Early administration of mucoactive agents and ventilator-free days: a propensity score-matched study
Highlight box
Key findings
• Early administration of mucoactive agents did not increase the number of ventilator-free days.
What is known and what is new?
• Although mucoactive agents are often administered in critically ill patients, the benefits of expectorant administration in mechanically ventilated patients are inconclusive.
• Administration of mucoactive agents within 3 days of admission to the intensive care unit did not increase the number of ventilator-free days in critically ill patients.
What is the implication, and what should change now?
• Further studies are needed to determine which patient populations will benefit from mucoactive agents.
Introduction
In mechanically ventilated patients, mucociliary transport and coughing, the primary mechanisms for clearance of secretions, are impaired (1).

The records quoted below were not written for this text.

-- ==== Sys2Proof/Laws/State.lean ====
section
/-!
SUPPORT. What each update of the device leaves unchanged: one lemma per field and update, so that no proof unfolds a record
update.
-/
namespace Sys2Proof.Machine.Dev

/-! ## setReg -/

@[simp] theorem setReg_pkg (d : Dev) (p off : Nat) (v : Word) : (d.setReg p off v).pkg = d.pkg := rfl
@[simp] theorem setReg_now (d : Dev) (p off : Nat) (v : Word) : (d.setReg p off v).now = d.now := rfl
@[simp] theorem setReg_aonFrac (d : Dev) (p off : Nat) (v : Word) : (d.setReg p off v).aonFrac = d.aonFrac := rfl
@[simp] theorem setReg_latLast (d : Dev) (p off : Nat) (v : Word) : (d.setReg p off v).latLast = d.latLast := rfl
@[simp] theorem setReg_free (d : Dev) (p off : Nat) (v : Word) : (d.setReg p off v).free = d.free := rfl
@[simp] theorem setReg_bus (d : Dev) (p off : Nat) (v : Word) : (d.setReg p off v).bus = d.bus := rfl
@[simp] theorem setReg_latched (d : Dev) (p off : Nat) (v : Word) : (d.setReg p off v).latched = d.latched := rfl
@[simp] theorem setReg_staged (d : Dev) (p off : Nat) (v : Word) : (d.setReg p off v).staged = d.staged := rfl
@[simp] theorem setReg_released (d : Dev) (p off : Nat) (v : Word) : (d.setReg p off v).released = d.released := rfl
@[simp] theorem setReg_episodes (d : Dev) (p off : Nat) (v : Word) : (d.setReg p off v).episodes = d.episodes := rfl
@[simp] theorem setReg_escs (d : Dev) (p off : Nat) (v : Word) : (d.setReg p off v).escs = d.escs := rfl
@[simp] theorem setReg_wakes (d : Dev) (p off : Nat) (v : Word) : (d.setReg p off v).wakes = d.wakes := rfl
@[simp] theorem setReg_hoSeq (d : Dev) (p off : Nat) (v : Word) : (d.setReg p off v).hoSeq = d.hoSeq := rfl
@[simp] theorem setReg_encoders (d : Dev) (p off : Nat) (v : Word) : (d.setReg p off v).encoders = d.encoders := rfl
@[simp] theorem setReg_reels (d : Dev) (p off : Nat) (v : Word) : (d.setReg p off v).reels = d.reels := rfl
@[simp] theorem setReg_zc (d : Dev) (p off : Nat) (v : Word) : (d.setReg p off v).zc = d.zc := rfl
@[simp] theorem setReg_armed (d : Dev) (p off : Nat) (v : Word) : (d.setReg p off v).armed = d.armed := rfl
@[simp] theorem setReg_chans (d : Dev) (p off : Nat) (v : Word) : (d.setReg p off v).chans = d.chans := rfl
@[simp] theorem setReg_snaps (d : Dev) (p off : Nat) (v : Word) : (d.setReg p off v).snaps = d.snaps := rfl
@[simp] theorem setReg_aer (d : Dev) (p off : Nat) (v : Word) : (d.setReg p off v).aer = d.aer := rfl
@[simp] theorem setReg_i3c (d : Dev) (p off : Nat) (v : Word) : (d.setReg p off v).i3c = d.i3c := rfl
@[simp] theorem setReg_mic (d : Dev) (p off : Nat) (v : Word) : (d.setReg p off v).mic = d.mic := rfl
@[simp] theorem setReg_cliffs (d : Dev) (p off : Nat) (v : Word) : (d.setReg p off v).cliffs = d.cliffs := rfl
@[simp] theorem setReg_cliffRun (d : Dev) (p off : Nat) (v : Word) : (d.setReg p off v).cliffRun = d.cliffRun := rfl
@[simp] theorem setReg_roundAt (d : Dev) (p off : Nat) (v : Word) : (d.setReg p off v).roundAt = d.roundAt := rfl
@[simp] theorem setReg_packSup (d : Dev) (p off : Nat) (v : Word) : (d.setReg p off v).packSup = d.packSup := rfl
@[simp] theorem setReg_thermIn (d : Dev) (p off : Nat) (v : Word) : (d.setReg p off v).thermIn = d.thermIn := rfl
@[simp] theorem setReg_wcores (d : Dev) (p off : Nat) (v : Word) : (d.setReg p off v).wcores = d.wcores := rfl
@[simp] theorem setReg_mesh (d : Dev) (p off : Nat) (v : Word) : (d.setReg p off v).mesh = d.mesh := rfl
@[simp] theorem setReg_storms (d : Dev) (p off : Nat) (v : Word) : (d.setReg p off v).storms = d.storms := rfl
@[simp] theorem setReg_streams (d : Dev) (p off : Nat) (v : Word) : (d.setReg p off v).streams = d.streams := rfl
@[simp] theorem setReg_loom (d : Dev) (p off : Nat) (v : Word) : (d.setReg p off v).loom = d.loom := rfl
@[simp] theorem setReg_kvScan (d : Dev) (p off : Nat) (v : Word) : (d.setReg p off v).kvScan = d.kvScan := rfl
@[simp] theorem setReg_mem (d : Dev) (p off : Nat) (v : Word) : (d.setReg p off v).mem = d.mem := rfl
@[simp] theorem setReg_written (d : Dev) (p off : Nat) (v : Word) : (d.setReg p off v).written = d.written := rfl
@[simp] theorem setReg_poison (d : Dev) (p off : Nat) (v : Word) : (d.setReg p off v).poison = d.poison := rfl
@[simp] theorem setReg_places (d : Dev) (p off : Nat) (v : Word) : (d.setReg p off v).places = d.places := rfl
@[simp] theorem setReg_migs (d : Dev) (p off : Nat) (v : Word) : (d.setReg p off v).migs = d.migs := rfl
@[simp] theorem setReg_held (d : Dev) (p off : Nat) (v : Word) : (d.setReg p off v).held = d.held := rfl
@[simp] theorem setReg_pf (d : Dev) (p off : Nat) (v : Word) : (d.setReg p off v).pf = d.pf := rfl
@[simp] theorem setReg_plc (d : Dev) (p off : Nat) (v : Word) : (d.setReg p off v).plc = d.plc := rfl
@[simp] theorem setReg_hbmReady (d : Dev) (p off : Nat) (v : Word) : (d.setReg p off v).hbmReady = d.hbmReady := rfl
@[simp] theorem setReg_accesses (d : Dev) (p off : Nat) (v : Word) : (d.setReg p off v).accesses = d.accesses := rfl
@[simp] theorem setReg_demand (d : Dev) (p off : Nat) (v : Word) : (d.setReg p off v).demand = d.demand := rfl
@[simp] theorem setReg_waits (d : Dev) (p off : Nat) (v : Word) : (d.setReg p off v).waits = d.waits := rfl
@[simp] theorem setReg_reclaims (d : Dev) (p off : Nat) (v : Word) : (d.setReg p off v).reclaims = d.reclaims := rfl
@[simp] theorem setReg_nbAt (d : Dev) (p off : Nat) (v : Word) : (d.setReg p off v).nbAt = d.nbAt := rfl
@[simp] theorem setReg_nbBack (d : Dev) (p off : Nat) (v : Word) : (d.setReg p off v).nbBack = d.nbBack := rfl
@[simp] theorem setReg_tasks (d : Dev) (p off : Nat) (v : Word) : (d.setReg p off v).tasks = d.tasks := rfl
@[simp] theorem setReg_orders (d : Dev) (p off : Nat) (v : Word) : (d.setReg p off v).orders = d.orders := rfl
@[simp] theorem setReg_holds (d : Dev) (p off : Nat) (v : Word) : (d.setReg p off v).holds = d.holds := rfl
@[simp] theorem setReg_batches (d : Dev) (p off : Nat) (v : Word) : (d.setReg p off v).batches = d.batches := rfl
@[simp] theorem setReg_phase (d : Dev) (p off : Nat) (v : Word) : (d.setReg p off v).phase = d.phase := rfl
@[simp] theorem setReg_trace (d : Dev) (p off : Nat) (v : Word) : (d.setReg p off v).trace = d.trace := rfl
@[simp] theorem setReg_traceOff (d : Dev) (p off : Nat) (v : Word) : (d.setReg p off v).traceOff = d.traceOff := rfl
@[simp] theorem setReg_log (d : Dev) (p off : Nat) (v : Word) : (d.setReg p off v).log = d.log := rfl
@[simp] theorem setReg_cores (d : Dev) (p off : Nat) (v : Word) : (d.setReg p off v).cores = d.cores := rfl
@[simp] theorem setReg_regions (d : Dev) (p off : Nat) (v : Word) : (d.setReg p off v).regions = d.regions := rfl
@[simp] theorem setReg_power (d : Dev) (p off : Nat) (v : Word) : (d.setReg p off v).power = d.power := rfl
@[simp] theorem setReg_offReq (d : Dev) (p off : Nat) (v : Word) : (d.setReg p off v).offReq = d.offReq := rfl
@[simp] theorem setReg_drops (d : Dev) (p off : Nat) (v : Word) : (d.setReg p off v).drops = d.drops := rfl
@[simp] theorem setReg_throttle (d : Dev) (p off : Nat) (v : Word) : (d.setReg p off v).throttle = d.throttle := rfl
@[simp] theorem setReg_capAt (d : Dev) (p off : Nat) (v : Word) : (d.setReg p off v).capAt = d.capAt := rfl
@[simp] theorem setReg_fWant (d : Dev) (p off : Nat) (v : Word) : (d.setReg p off v).fWant = d.fWant := rfl
@[simp] theorem setReg_wakeN (d : Dev) (p off : Nat) (v : Word) : (d.setReg p off v).wakeN = d.wakeN := rfl
@[simp] theorem setReg_sio (d : Dev) (p off : Nat) (v : Word) : (d.setReg p off v).sio = d.sio := rfl
@[simp] theorem setReg_clk (d : Dev) (p off : Nat) (v : Word) : (d.setReg p off v).clk = d.clk := rfl
@[simp] theorem setReg_msix (d : Dev) (p off : Nat) (v : Word) : (d.setReg p off v).msix = d.msix := rfl
@[simp] theorem setReg_pba (d : Dev) (p off : Nat) (v : Word) : (d.setReg p off v).pba = d.pba := rfl
@[simp] theorem setReg_unmasked (d : Dev) (p off : Nat) (v : Word) : (d.setReg p off v).unmasked = d.unmasked := rfl
@[simp] theorem setReg_sent (d : Dev) (p off : Nat) (v : Word) : (d.setReg p off v).sent = d.sent := rfl
@[simp] theorem setReg_links (d : Dev) (p off : Nat) (v : Word) : (d.setReg p off v).links = d.links := rfl
@[simp] theorem setReg_remotes (d : Dev) (p off : Nat) (v : Word) : (d.setReg p off v).remotes = d.remotes := rfl
@[simp] theorem setReg_nextTag (d : Dev) (p off : Nat) (v : Word) : (d.setReg p off v).nextTag = d.nextTag := rfl
@[simp] theorem setReg_board (d : Dev) (p off : Nat) (v : Word) : (d.setReg p off v).board = d.board := rfl
@[simp] theorem setReg_flash (d : Dev) (p off : Nat) (v : Word) : (d.setReg p off v).flash = d.flash := rfl
@[simp] theorem setReg_flashOp (d : Dev) (p off : Nat) (v : Word) : (d.setReg p off v).flashOp = d.flashOp := rfl
@[simp] theorem setReg_commit (d : Dev) (p off : Nat) (v : Word) : (d.setReg p off v).commit = d.commit := rfl
@[simp] theorem setReg_wdtAt (d : Dev) (p off : Nat) (v : Word) : (d.setReg p off v).wdtAt = d.wdtAt := rfl
@[simp] theorem setReg_unlock (d : Dev) (p off : Nat) (v : Word) : (d.setReg p off v).unlock = d.unlock := rfl
@[simp] theorem setReg_unlockAt (d : Dev) (p off : Nat) (v : Word) : (d.setReg p off v).unlockAt = d.unlockAt := rfl
@[simp] theorem setReg_fuseOp (d : Dev) (p off : Nat) (v : Word) : (d.setReg p off v).fuseOp = d.fuseOp := rfl
@[simp] theorem setReg_jtag (d : Dev) (p off : Nat) (v : Word) : (d.setReg p off v).jtag = d.jtag := rfl
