-- ==== Sys2Proof/Tests/Slice0.lean ====
section
/-!
SUPPORT. The model's own tests: the checks of WellFormed with a command that each refuses, and for each statement of the obligations
a concrete state that meets the premises of each clause, with what the command leaves there. Each is one step on a small state; what
it expects is worked out by hand from the rule that the statement cites.
-/
namespace Sys2Proof.Tests

open Sys2Proof.Machine

set_option Elab.async false

/-- The state after one command; the state itself where there is none. -/
def after (c : Instr) (s : State) : State :=
  match exec c s with
  | .next t => t
  | .fault _ | .refused _ => s

/-- The reset state with another device. -/
def on (d : Dev) : State := { State.reset with dev := d }

/-- Page `p` claimed by Port A. -/
def own (p : Nat) (d : Dev) : Dev := d.setField p 0x024 9 8 1

/-- Page `p` in STATUS.STATE `v`. -/
def paged (p v : Nat) (d : Dev) : Dev := d.setPageState p v

/-- Registers of page `p` set. -/
def with_ (p : Nat) (l : List (Nat × Word)) (d : Dev) : Dev := l.foldl (fun d e => d.setReg p e.1 e.2) d

/-- Region `r` in RUN. -/
def runs (r : Nat) (d : Dev) : Dev := d.setRegion r { st := .run }

/-! ## WellFormed: a command that each check refuses, beside one at its bound -/

theorem test_wf_request :
    (Instr.bar0Request .a 0 (.read 0) false).wf = false ∧ (Instr.bar0Request .a 0 (.read 4097) false).wf = false ∧
      (Instr.bar2Request .a 0 (.write [] []) false).wf = false ∧ (Instr.bar2Request .a 0 (.write [1, 2] [true]) false).wf = false ∧
      (Instr.bar2Request .a 0 (.write (List.replicate 4097 0) (List.replicate 4097 true)) false).wf = false ∧
      (Instr.bar2Request .a 0 (.read 4096) false).wf = true := by decide +kernel

theorem test_wf_grid :
    let none_ : List (List Bool) := List.replicate 4 []
    let long (n : Nat) : List (List Bool) := List.replicate n false :: List.replicate 3 []
    (Instr.gridBoundary { rise := List.replicate 3 [], fall := none_ }).wf = false ∧
      (Instr.gridBoundary { rise := none_, fall := List.replicate 5 [] }).wf = false ∧
      (Instr.gridBoundary { rise := long 193, fall := none_ }).wf = false ∧
      (Instr.gridBoundary { rise := long 192, fall := long 192 }).wf = true := by decide +kernel

theorem test_wf_bus :
    (∀ f ∈ [Instr.tofReadDone, .imuReadDone, .i3cTransferDone, .packReadDone], (f (.data (List.replicate 257 0))).wf = false) ∧
      (Instr.packReadDone (.data (List.replicate 256 0))).wf = true := by decide +kernel

theorem test_wf_store :
    (Instr.whorlStoreWrite .producer 0 0 []).wf = false ∧ (Instr.whorlStoreWrite .producer 0 0x3FFFF [1, 2]).wf = false ∧
      (Instr.whorlStoreWrite .producer 0 0x3FFFF [1]).wf = true := by decide +kernel

theorem test_wf_skein :
    (Instr.skeinRead .producer 0 0 .clean).wf = false ∧ (Instr.skeinRead .producer 0xFFFFFFFFFFFF 2 .clean).wf = false ∧
      (Instr.skeinWrite .producer 0 []).wf = false ∧ (Instr.skeinWrite .producer 0xFFFFFFFFFFFF [1, 2]).wf = false ∧
      (Instr.skeinWrite .producer 0xFFFFFFFFFFFF [1]).wf = true := by decide +kernel

theorem test_wf_temps :
    (Instr.thermalSample (List.replicate 15 0)).wf = false ∧ (Instr.thermalSample (List.replicate 16 32768)).wf = false ∧
      (Instr.thermalSample (List.replicate 16 (-32769))).wf = false ∧ (Instr.thermalSample (List.replicate 16 (-32768))).wf = true := by
  decide +kernel

theorem test_wf_packet :
    let p (op : KOp) (n m : Nat) : KPacket :=
      { op := op, vc := 0, src := 0, dst := 0, offset := 0, tag := 0, len := n, payload := List.replicate m 0 }
    (Instr.flitReceive 0 0 (.data (p .write 0 0)) .good).wf = false ∧ (Instr.kakanWrite (p .write 4065 4065)).wf = false ∧
      (Instr.kakanWrite (p .write 2 1)).wf = false ∧ (Instr.kakanRedWrite (p .write 2 3)).wf = false ∧
      (Instr.kakanSig (p .sig 4 3)).wf = false ∧ (Instr.kakanRead (p .read 1 1)).wf = false ∧ (Instr.kakanRead (p .read 0 0)).wf = false ∧
      (Instr.kakanReadData (p .readData 1 0)).wf = false ∧ (Instr.kakanAck (p .ack 0 1)).wf = false ∧
      (Instr.kakanNakRoute (p .nakRoute 0 1)).wf = false ∧ (Instr.kakanWrite (p .write 4064 4064)).wf = true := by decide +kernel

/-! ## 02 Register pages -/

theorem test_step_front : step { State.reset with pending := [.claim .portA 0x0C0, .wakeNArm] } =
    exec (.claim .portA 0x0C0) { State.reset with pending := [.wakeNArm] } := rfl

theorem test_step_idle : step State.reset = .next State.reset := rfl

theorem test_no_power : (on { power := .off : Dev }).dev.power ≠ .on ∧
    after (.claim .portA 0x0C0) (on { power := .off }) = on { power := .off } := by decide +kernel

theorem test_register_write : (on {}).Powered ∧ pageKind 0x0D0 ≠ .unassigned ∧ (on {}).dev.absentPage 0x0D0 = false ∧
    (after (.registerWrite .portA ⟨0x0D0, 6⟩ 0x80000005 15) (on {})).dev.reg 0x0D0 0x018 = 0x80000005 := by decide +kernel
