-- ==== Sys2Proof/Machine/Palettes.lean ====
section
/-! DEFINITION. The palette opcodes (08_palettes, Tables PAL-9 to PAL-12). -/

namespace Sys2Proof.Machine

/-! ## Profiles (R229-R233) -/

/-- Banks, A or B of any pipe, that name a profile (R232). -/
def State.refs (s : State) (n : Nat) : Nat :=
  (s.pipes.filter fun p => decide (p.2.state ≠ .free) && decide (p.2.profileA = n)).length
    + (s.pipes.filter fun p => decide (p.2.state ≠ .free) && decide (p.2.bank ≠ .empty) && decide (p.2.profileB = n)).length

/-- Data placed in a profile's staged image. -/
def stage (f : Profile) (first : Bool) (off : Nat) (data : Bytes) : Profile :=
  let b := if first then ({} : Profile) else f
  { state := .staging, image := memWrite b.image off data, extent := max b.extent (off + data.length) }

/-- PROFILE_COMMIT of a staged image (R231): the profile after, the result and the offset of the first offending word. -/
def commitProfile (f : Profile) (length : Nat) : Profile × Nat × Nat :=
  let x := commitResult f length
  (if x.1 = 0 then { f with state := .valid } else {}, x)

def opProfileWrite : Op :=
  { code := 0x0521
    len := fun p => if 12 ≤ p.length ∧ p.length ≤ 8 + 4056 then none else some (8 + 4056)
    ledger := true
    fields := fun r _ => [flagBits r 1 1] ++ reserved r 2 2 ++ [(r.u32 4 % 4 == 0, ansBadField 4)]
    state := fun r s => [(decide ((s.prof (r.u8 0)).state ≠ .valid) || bit (r.u8 1) 0, ansState s)]
    hold := fun r s => [(s.refs (r.u8 0) == 0, ansBusy)]
    effect := fun r s =>
      (s.setProf (r.u8 0) (stage (s.prof (r.u8 0)) (bit (r.u8 1) 0) (r.u32 4) (r.payload.drop 8)), ansDone []) }

def opProfileCommit : Op :=
  { code := 0x0522
    len := exactly 8
    ledger := true
    fields := fun r _ => reserved r 1 3
    state := fun r s => [((s.prof (r.u8 0)).state == .staging, ansState s)]
    effect := fun r s =>
      let x := commitProfile (s.prof (r.u8 0)) (r.u32 4)
      (s.setProf (r.u8 0) x.1, ansDone (le 1 x.2.1 ++ zeros 3 ++ le 4 x.2.2)) }

def opProfileDelete : Op :=
  { code := 0x0523
    len := exactly 4
    ledger := true
    fields := fun r _ => reserved r 1 3
    hold := fun r s => [(s.refs (r.u8 0) == 0, ansBusy)]
    effect := fun r s => (s.setProf (r.u8 0) {}, ansDone []) }

def profCode : ProfState → Nat
  | .empty => 0
  | .staging => 1
  | .valid => 2

/-- PROFILE_INFO (Table PAL-10); an EMPTY profile has no stages, and its ratio fields read 0 (log entry 46). -/
def profileInfoPayload (s : State) (n : Nat) : Bytes :=
  let f := s.prof n
  let valid := f.state == .valid
  let gs := f.stages
  le 1 n ++ le 1 (profCode f.state) ++ le 2 (s.refs n) ++ le 4 f.stored ++ le 4 f.extent ++ zeros 4
    ++ leI 8 (if valid then rheR (f.gd * 65536) else 0) ++ leI 8 (if valid then rheR (f.span * 65536) else 0)
    ++ le 4 (if f.state = .empty then 0 else gs.foldl (fun n g => n * g.d) 1)
    ++ le 4 (if f.state = .empty then 0 else gs.foldl (fun n g => n * g.u) 1) ++ memRead f.image 0 0x50

def opProfileInfo : Op :=
  { code := 0x0524
    len := exactly 4
    reads := fun _ _ => true
    fields := fun r _ => reserved r 1 3
    effect := fun r s => (s, ansDone (profileInfoPayload s (r.u8 0))) }

/-! ## Banks (R239-R246) -/

/-- Bank B has a swap under way. -/
def Pipe.swapping (pp : Pipe) : Bool := pp.bank == .pending || pp.bank == .preroll || pp.bank == .fading

def opBankLoad : Op :=
  { code := 0x0525
    len := exactly 4
    ledger := true
    fields := fun r s =>
      let p := r.u16 0
      let f := s.prof (r.u8 2)
      [fieldLe 0 p 1023,
       (decide (f.state = .valid) && (decide ((s.pipe p).state = .free) || bankFits (s.fin p) (s.profA p) f), ansBadField 2)]
        ++ reserved r 3 1
    state := fun r s => [(decide ((s.pipe (r.u16 0)).state ≠ .free), ansState s)]
    hold := fun r s => [(!(s.pipe (r.u16 0)).swapping, ansBusy)]
    effect := fun r s =>
      (s.setPipe (r.u16 0) { s.pipe (r.u16 0) with profileB := r.u8 2, bank := .loaded }, ansDone []) }

def opBankClear : Op :=
  { code := 0x0527
    len := exactly 4
    ledger := true
    fields := fun r _ => [fieldLe 0 (r.u16 0) 1023] ++ reserved r 2 2
    state := fun r s =>
      let pp := s.pipe (r.u16 0)
      [(decide (pp.state ≠ .free) && decide (pp.bank ≠ .empty), ansState s)]
    hold := fun r s => [(!(s.pipe (r.u16 0)).swapping, ansBusy)]
    effect := fun r s =>
      (s.setPipe (r.u16 0) { s.pipe (r.u16 0) with profileB := 0, bank := .empty }, ansDone []) }

/-- Both banks have the same group-delay kind and equal Γ (R245). -/
def State.sameDelay (s : State) (p : Nat) : Bool :=
  ((s.profA p).nominal == (s.profB p).nominal) && decide ((s.profA p).gd = (s.profB p).gd)

/-- The states of pipe and bank B in which a swap of a mode is taken (R246, R243). A DRAINING pipe takes none (log
entry 47). -/
def State.swapOk (s : State) (r : Req) : Bool :=
  let pp := s.pipe (r.u16 0)
  let mode := r.u8 2
  decide (pp.state ≠ .free) && decide (pp.state ≠ .draining) && decide (pp.bank ≠ .empty)
    && !(decide (mode ≠ 0) && pp.state == .bound) && !(mode == 2 && decide (pp.state ≠ .running))
    && (!r.sched || decide (16 ≤ s.margin (r.u16 0)))

/-- An accepted swap of a pipe that runs, or that awaits its start (R241, R245). -/
def beginSwap (r : Req) (s : State) : State × Ans :=
  let p := r.u16 0
  let pp := s.pipe p
  let w := fun (j : JobRef) => { mode := r.u8 2, k := r.u8 3, ts := if r.sched then some r.at_ else none
                                 armed := !r.sched, job := some j : Swap }
  let preroll := r.u8 2 == 2
  let set := fun (j : JobRef) (t : State) => t.setPipe p { pp with
    swap := some (w j), bank := if preroll then .preroll else .pending, bRun := 0, fadeDone := 0
    histB := if preroll then freshHist (s.profB p).stages pp.nNext else [] }
  let (j, t) := takeJob 0x0526 r s
  let t := set j t
  if r.sched then (insertEntry { time := r.at_, cls := 2, ins := 0, action := .swap p, job := some j } t, ansAccepted j.slot)
  else (t, ansAccepted j.slot)

def opBankSwap : Op :=
  { code := 0x0526
    len := exactly 4
    sched := .maybe
    ledger := true
    fields := fun r s =>
      let p := r.u16 0
      let mode := r.u8 2
      [(!(mode == 0 && r.sched) && !(mode == 1 && !r.sched), ansBadHeader 3), fieldLe 0 p 1023,
       (decide (mode ≤ 2) && (decide (mode ≠ 2) || decide ((s.pipe p).bank = .empty) || s.sameDelay p), ansBadField 2),
       (decide (r.u8 3 ≤ 12) && (mode == 2 || r.u8 3 == 0), ansBadField 3)]
    state := fun r s => [(s.swapOk r, ansState s)]
    hold := fun r s => [(!(s.pipe (r.u16 0)).swapping, ansBusy)]
    effect := fun r s =>
      let p := r.u16 0
      let pp := s.pipe p
      if r.u8 2 = 0 ∧ pp.state ≠ .running then
        (s.setPipe p { pp with profileA := pp.profileB, profileB := pp.profileA }, ansDone [])
      else beginSwap r s }

def bankCode : BankState → Nat
  | .empty => 0
  | .loaded => 1
  | .pending => 2
  | .preroll => 3
  | .fading => 4

/-- BANK_STATUS (Table PAL-12). -/
def bankStatusPayload (s : State) (p : Nat) : Bytes :=
  let pp := s.pipe p
  if pp.state = .free then le 2 p ++ le 2 0xFFFF ++ le 2 0xFFFF ++ zeros 0x3A
  else
    let fin := s.fin p
    let b := decide (pp.bank ≠ .empty)
    let land := match pp.swap with
      | some w => w.landing.getD pp.lastLanding
      | none => pp.lastLanding
    let ts := match pp.swap with
      | some w => if w.landing.isSome then none else w.ts
      | none => none
    le 2 p ++ le 2 pp.profileA ++ le 2 (if b then pp.profileB else 0xFFFF) ++ le 1 (bankCode pp.bank) ++ le 1 pp.epoch.toNat
      ++ le 2 (s.profA p).unsettled ++ le 2 (s.uStart p) ++ le 2 (if b then (s.profB p).unsettled else 0) ++ le 2 pp.fadeDone
      ++ leI 8 ((s.profA p).gamma fin) ++ leI 8 (if b then (s.profB p).gamma fin else 0) ++ leI 8 (rheR (s.margin p * 65536))
      ++ leI 8 land
      ++ (match ts with
          | some t => ts96 t
          | none => zeros 12)
      ++ zeros 4

def opBankStatus : Op :=
  { code := 0x0528
    len := exactly 4
    reads := fun _ _ => true
    fields := fun r _ => [fieldLe 0 (r.u16 0) 1023] ++ reserved r 2 2
    effect := fun r s => (s, ansDone (bankStatusPayload s (r.u16 0))) }

/-! ## The calendar's side of a swap (R243, R247) -/

/-- The class-2 entry of a swap fires: it is armed, and its fire record will head the completion notice. -/
def armSwap (p : Nat) (f : FireRec) (s : State) : State :=
  let pp := s.pipe p
  match pp.swap with
  | some w => s.setPipe p { pp with swap := some { w with armed := true, fire := some f } }
  | none => s

/-- The entry is cancelled or discarded: bank B stays LOADED; what is left to complete is the caller's. -/
def disarmSwap (p : Nat) (s : State) : State :=
  let pp := s.pipe p
  s.setPipe p { pp with swap := none, bank := if pp.swap.isSome then .loaded else pp.bank, histB := [], bRun := 0 }

end Sys2Proof.Machine
end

In addition, artificial airways, inadequate humidification, and immobility can result in the accumulation of secretions, leading to ventilation/perfusion mismatch and increased work of breathing, which subsequently lead to a cycle of secretion increase (1). A previous study reported that atelectasis was found in 14% of mechanically ventilated trauma patients (2). Accordingly, the management of airway secretions is a critical issue, and mucoactive agents are often prescribed as part of the management of airway secretions.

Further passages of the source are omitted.